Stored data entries
-- ==== Sys2Proof/Machine/Step.lean ====
section
/-! DEFINITION. One step of the machine: the oldest action the host has presented is taken and done,
completely (spec 20_memory.md R33, 30_encoding.md R49). -/

namespace Sys2Proof.Machine

/-- One step. Where the host has presented nothing the core changes nothing: a gap between requests
(70_reset_and_hazards.md R107, 20_memory.md R33 (c); DEDUCED, safe; log entry 2). -/
def step (s : State) : Host.Outcome State Fault Refusal :=
  match s.takeAction with
  | none => .next s
  | some (a, t) => doAction a t

/-- The word of spec/opcode_table.json's numbering presented as the next request. DESIGN
CHOICE, safe; log entry 3. -/
def State.withFetchWord (s : State) (nbits w : Nat) : State :=
  s.presentNext (BitVec.ofNat 56 (tableWord nbits w))

end Sys2Proof.Machine
end

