-- ==== Sys2Proof/Machine/Assembler.lean ====
section
/-! DEFINITION. The textual notation of a request, read and written (spec 30_encoding.md R45, R46).
Text is a list of characters. What the notation leaves open is fixed by DESIGN CHOICE, safe; log entry 6. -/

namespace Sys2Proof.Machine

/-- The hexadecimal digit of a nibble. -/
def hexChar (n : Nibble) : Char :=
  if n.toNat < 10 then Char.ofNat (48 + n.toNat) else Char.ofNat (55 + n.toNat)

/-- A byte as `0x` and two digits. -/
def byteText (b : Byte) : List Char :=
  ['0', 'x', hexChar (b.extractLsb' 4 4), hexChar (b.extractLsb' 0 4)]

/-- A key as `0x` and eight digits. -/
def keyText (k : Key32) : List Char :=
  ['0', 'x', hexChar (k.extractLsb' 28 4), hexChar (k.extractLsb' 24 4),
    hexChar (k.extractLsb' 20 4), hexChar (k.extractLsb' 16 4), hexChar (k.extractLsb' 12 4),
    hexChar (k.extractLsb' 8 4), hexChar (k.extractLsb' 4 4), hexChar (k.extractLsb' 0 4)]

/-- The mnemonic, with the suffix `.F` on the first beat of a CBC call (R45). -/
def mnemonicText : Instr → List Char
  | .sbox _ => ['S', 'B', 'O', 'X']
  | .sboxi _ => ['S', 'B', 'O', 'X', 'I']
  | .pbox _ => ['P', 'B', 'O', 'X']
  | .pboxi _ => ['P', 'B', 'O', 'X', 'I']
  | .encb _ _ => ['E', 'N', 'C', 'B']
  | .decb _ _ => ['D', 'E', 'C', 'B']
  | .ecbe _ _ => ['E', 'C', 'B', 'E']
  | .ecbd _ _ => ['E', 'C', 'B', 'D']
  | .cbce _ _ none => ['C', 'B', 'C', 'E']
  | .cbce _ _ (some _) => ['C', 'B', 'C', 'E', '.', 'F']
  | .cbcd _ _ none => ['C', 'B', 'C', 'D']
  | .cbcd _ _ (some _) => ['C', 'B', 'C', 'D', '.', 'F']

/-- The used operands in the order din, key, iv, separated by commas (R45). -/
def operandText : Instr → List Char
  | .sbox d | .sboxi d | .pbox d | .pboxi d => byteText d
  | .encb d k | .decb d k | .ecbe d k | .ecbd d k => byteText d ++ [',', ' '] ++ keyText k
  | .cbce d k none | .cbcd d k none => byteText d ++ [',', ' '] ++ keyText k
  | .cbce d k (some v) | .cbcd d k (some v) =>
    byteText d ++ [',', ' '] ++ keyText k ++ [',', ' '] ++ byteText v

/-- The text of a request: mnemonic, space, operands (R45). Its spacing and fixed-width capital digits are
a DESIGN CHOICE, safe; log entry 6. -/
def instrText (i : Instr) : List Char := mnemonicText i ++ [' '] ++ operandText i

/-- The text a request word disassembles to; an illegal word has none (R46). -/
def disassemble (w : ReqWord) : Option (List Char) := (decode w).toOption.map instrText

/-- A token of a line. -/
inductive Token where
  /-- A mnemonic or a number. -/
  | word (cs : List Char)
  /-- A character in single quotes. -/
  | quoted (c : Char)
  | comma
deriving DecidableEq, Repr

/-- Put a word in progress, read backwards, before the tokens after it. -/
def flushWord (acc : List Char) (ts : List Token) : List Token :=
  if acc = [] then ts else .word acc.reverse :: ts

/-- Where the reading of a line stands: in plain text with a word in progress read backwards, just
after an opening quote, or after a quote and its character. -/
inductive LexMode where
  | plain (acc : List Char)
  | quote
  | quoteChar (c : Char)
deriving DecidableEq, Repr

/-- The tokens of a line: `;` starts a comment, and 39 is the single quote (R45). DESIGN CHOICE, safe
(log entry 6), where R45 is silent: spaces and tabs separate words; a comma, a single quote and a `;`
end the word before them, so no blank is needed between a mnemonic and a quoted first operand; between
quotes any one character stands for itself, `;`, `,`, a blank and the quote too. -/
def tokens : List Char → LexMode → Option (List Token)
  | [], .plain acc => some (flushWord acc [])
  | [], .quote => none
  | [], .quoteChar _ => none
  | c :: cs, .plain acc =>
    if c = ';' then some (flushWord acc [])
    else if c = ',' then (tokens cs (.plain [])).map fun ts => flushWord acc (.comma :: ts)
    else if c = ' ' ∨ c = '\t' then (tokens cs (.plain [])).map (flushWord acc)
    else if c.toNat = 39 then (tokens cs .quote).map (flushWord acc)
    else tokens cs (.plain (c :: acc))
  | c :: cs, .quote => tokens cs (.quoteChar c)
  | c :: cs, .quoteChar d =>
    if c.toNat = 39 then (tokens cs (.plain [])).map fun ts => .quoted d :: ts else none

/-- The value of a digit, in either case of letter (DESIGN CHOICE, safe; log entry 6). -/
def digitValue (c : Char) : Option Nat :=
  if 48 ≤ c.toNat ∧ c.toNat ≤ 57 then some (c.toNat - 48)
  else if 65 ≤ c.toNat ∧ c.toNat ≤ 70 then some (c.toNat - 55)
  else if 97 ≤ c.toNat ∧ c.toNat ≤ 102 then some (c.toNat - 87)
  else none

/-- Digits of a base below or equal to 16, after the value read so far. -/
def digits (base : Nat) : List Char → Nat → Option Nat
  | [], acc => some acc
  | c :: cs, acc =>
    match digitValue c with
    | none => none
    | some d => if d < base then digits base cs (acc * base + d) else none

/-- A number: hexadecimal with `0x`, or decimal (R45). Any number of digits, leading zeros included, and
a lower-case `x`: DESIGN CHOICE, safe; log entry 6. -/
def number : List Char → Option Nat
  | [] => none
  | '0' :: 'x' :: c :: cs => digits 16 (c :: cs) 0
  | c :: cs => digits 10 (c :: cs) 0

/-- The value of an operand: a number, or the ASCII byte of a quoted character (R45); a
character above code 127 has none. A number or a quoted character may be any operand, the key too, for
which the character's byte is the key's value (zero-extended). DESIGN CHOICE, safe; log entry 6. -/
def operandValue : Token → Option Nat
  | .word cs => number cs
  | .quoted c => if c.toNat < 128 then some c.toNat else none
  | .comma => none

/-- The operands of a request, separated by commas (R45). -/
def operandList : List Token → Option (List Nat)
  | [] => none
  | [t] => (operandValue t).map fun n => [n]
  | t :: .comma :: ts =>
    match operandValue t, operandList ts with
    | some n, some ns => some (n :: ns)
    | _, _ => none
  | _ :: _ :: _ => none

/-- An operand that fits its width; one that does not is no operand (DESIGN CHOICE, safe; log entry
6). -/
def fit (w n : Nat) : Option (BitVec w) := if n < 2 ^ w then some (BitVec.ofNat w n) else none

/-- A request of the form `MNEMONIC din`. -/
def withDin (mk : Byte → Instr) : List Nat → Option Instr
  | [d] => (fit 8 d).map mk
  | _ => none

/-- A request of the form `MNEMONIC din, key`. -/
def withKey (mk : Byte → Key32 → Instr) : List Nat → Option Instr
  | [d, k] => (fit 8 d).bind fun d => (fit 32 k).map fun k => mk d k
  | _ => none

/-- A request of the form `MNEMONIC.F din, key, iv`. -/
def withIv (mk : Byte → Key32 → Byte → Instr) : List Nat → Option Instr
  | [d, k, v] =>
    (fit 8 d).bind fun d => (fit 32 k).bind fun k => (fit 8 v).map fun v => mk d k v
  | _ => none

/-- A request from its mnemonic and operands: the suffix `.F` requires the iv operand, and without it
no iv operand is written (R45). -/
def assembleRequest (m : List Char) (ns : List Nat) : Option Instr :=
  if m = ['S', 'B', 'O', 'X'] then withDin .sbox ns
  else if m = ['S', 'B', 'O', 'X', 'I'] then withDin .sboxi ns
  else if m = ['P', 'B', 'O', 'X'] then withDin .pbox ns
  else if m = ['P', 'B', 'O', 'X', 'I'] then withDin .pboxi ns
  else if m = ['E', 'N', 'C', 'B'] then withKey .encb ns
  else if m = ['D', 'E', 'C', 'B'] then withKey .decb ns
  else if m = ['E', 'C', 'B', 'E'] then withKey .ecbe ns
  else if m = ['E', 'C', 'B', 'D'] then withKey .ecbd ns
  else if m = ['C', 'B', 'C', 'E'] then withKey (fun d k => .cbce d k none) ns
  else if m = ['C', 'B', 'C', 'E', '.', 'F'] then withIv (fun d k v => .cbce d k (some v)) ns
  else if m = ['C', 'B', 'C', 'D'] then withKey (fun d k => .cbcd d k none) ns
  else if m = ['C', 'B', 'C', 'D', '.', 'F'] then withIv (fun d k v => .cbcd d k (some v)) ns
  else none

/-- One line: no request (a blank line or a comment) or one request (R45); `none` where the line is
not of the notation. -/
def assembleLine (cs : List Char) : Option (List Instr) :=
  match tokens cs (.plain []) with
  | some [] => some []
  | some (.word m :: ts) =>
    ((operandList ts).bind (assembleRequest m)).map fun i => [i]
  | _ => none

/-- The lines of a text. R45 says "One request per line" and not what ends a line: a line feed does, and
nothing else; a carriage return is an ordinary character, so a text with CR LF line ends does not
assemble outside its comments. The last line needs no line feed. DESIGN CHOICE, safe; log entry 6. -/
def linesOf : List Char → List (List Char)
  | [] => [[]]
  | c :: cs =>
    if c = '\n' then [] :: linesOf cs
    else match linesOf cs with
      | [] => [[c]]
      | l :: ls => (c :: l) :: ls

/-- A text of one request a line, in order, as canonical words (R45, R46); none where any line is not of
the notation (DESIGN CHOICE, safe; log entry 6). -/
def assemble (cs : List Char) : Option (List ReqWord) :=
  ((linesOf cs).mapM assembleLine).map fun is => is.flatten.map encode

end Sys2Proof.Machine
end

◆ Task description ◆
Output the lines above between the one holding "else tokens cs (.plain (c :: acc))" and the one holding "none => none", inclusive, with nothing before or after them.

◆ Expected answer ◆
    else tokens cs (.plain (c :: acc))
  | c :: cs, .quote => tokens cs (.quoteChar c)
  | c :: cs, .quoteChar d =>
    if c.toNat = 39 then (tokens cs (.plain [])).map fun ts => .quoted d :: ts else none

/-- The value of a digit, in either case of letter (DESIGN CHOICE, safe; log entry 6). -/
def digitValue (c : Char) : Option Nat :=
  if 48 ≤ c.toNat ∧ c.toNat ≤ 57 then some (c.toNat - 48)
  else if 65 ≤ c.toNat ∧ c.toNat ≤ 70 then some (c.toNat - 55)
  else if 97 ≤ c.toNat ∧ c.toNat ≤ 102 then some (c.toNat - 87)
  else none

/-- Digits of a base below or equal to 16, after the value read so far. -/
def digits (base : Nat) : List Char → Nat → Option Nat
  | [], acc => some acc
  | c :: cs, acc =>
    match digitValue c with
    | none => none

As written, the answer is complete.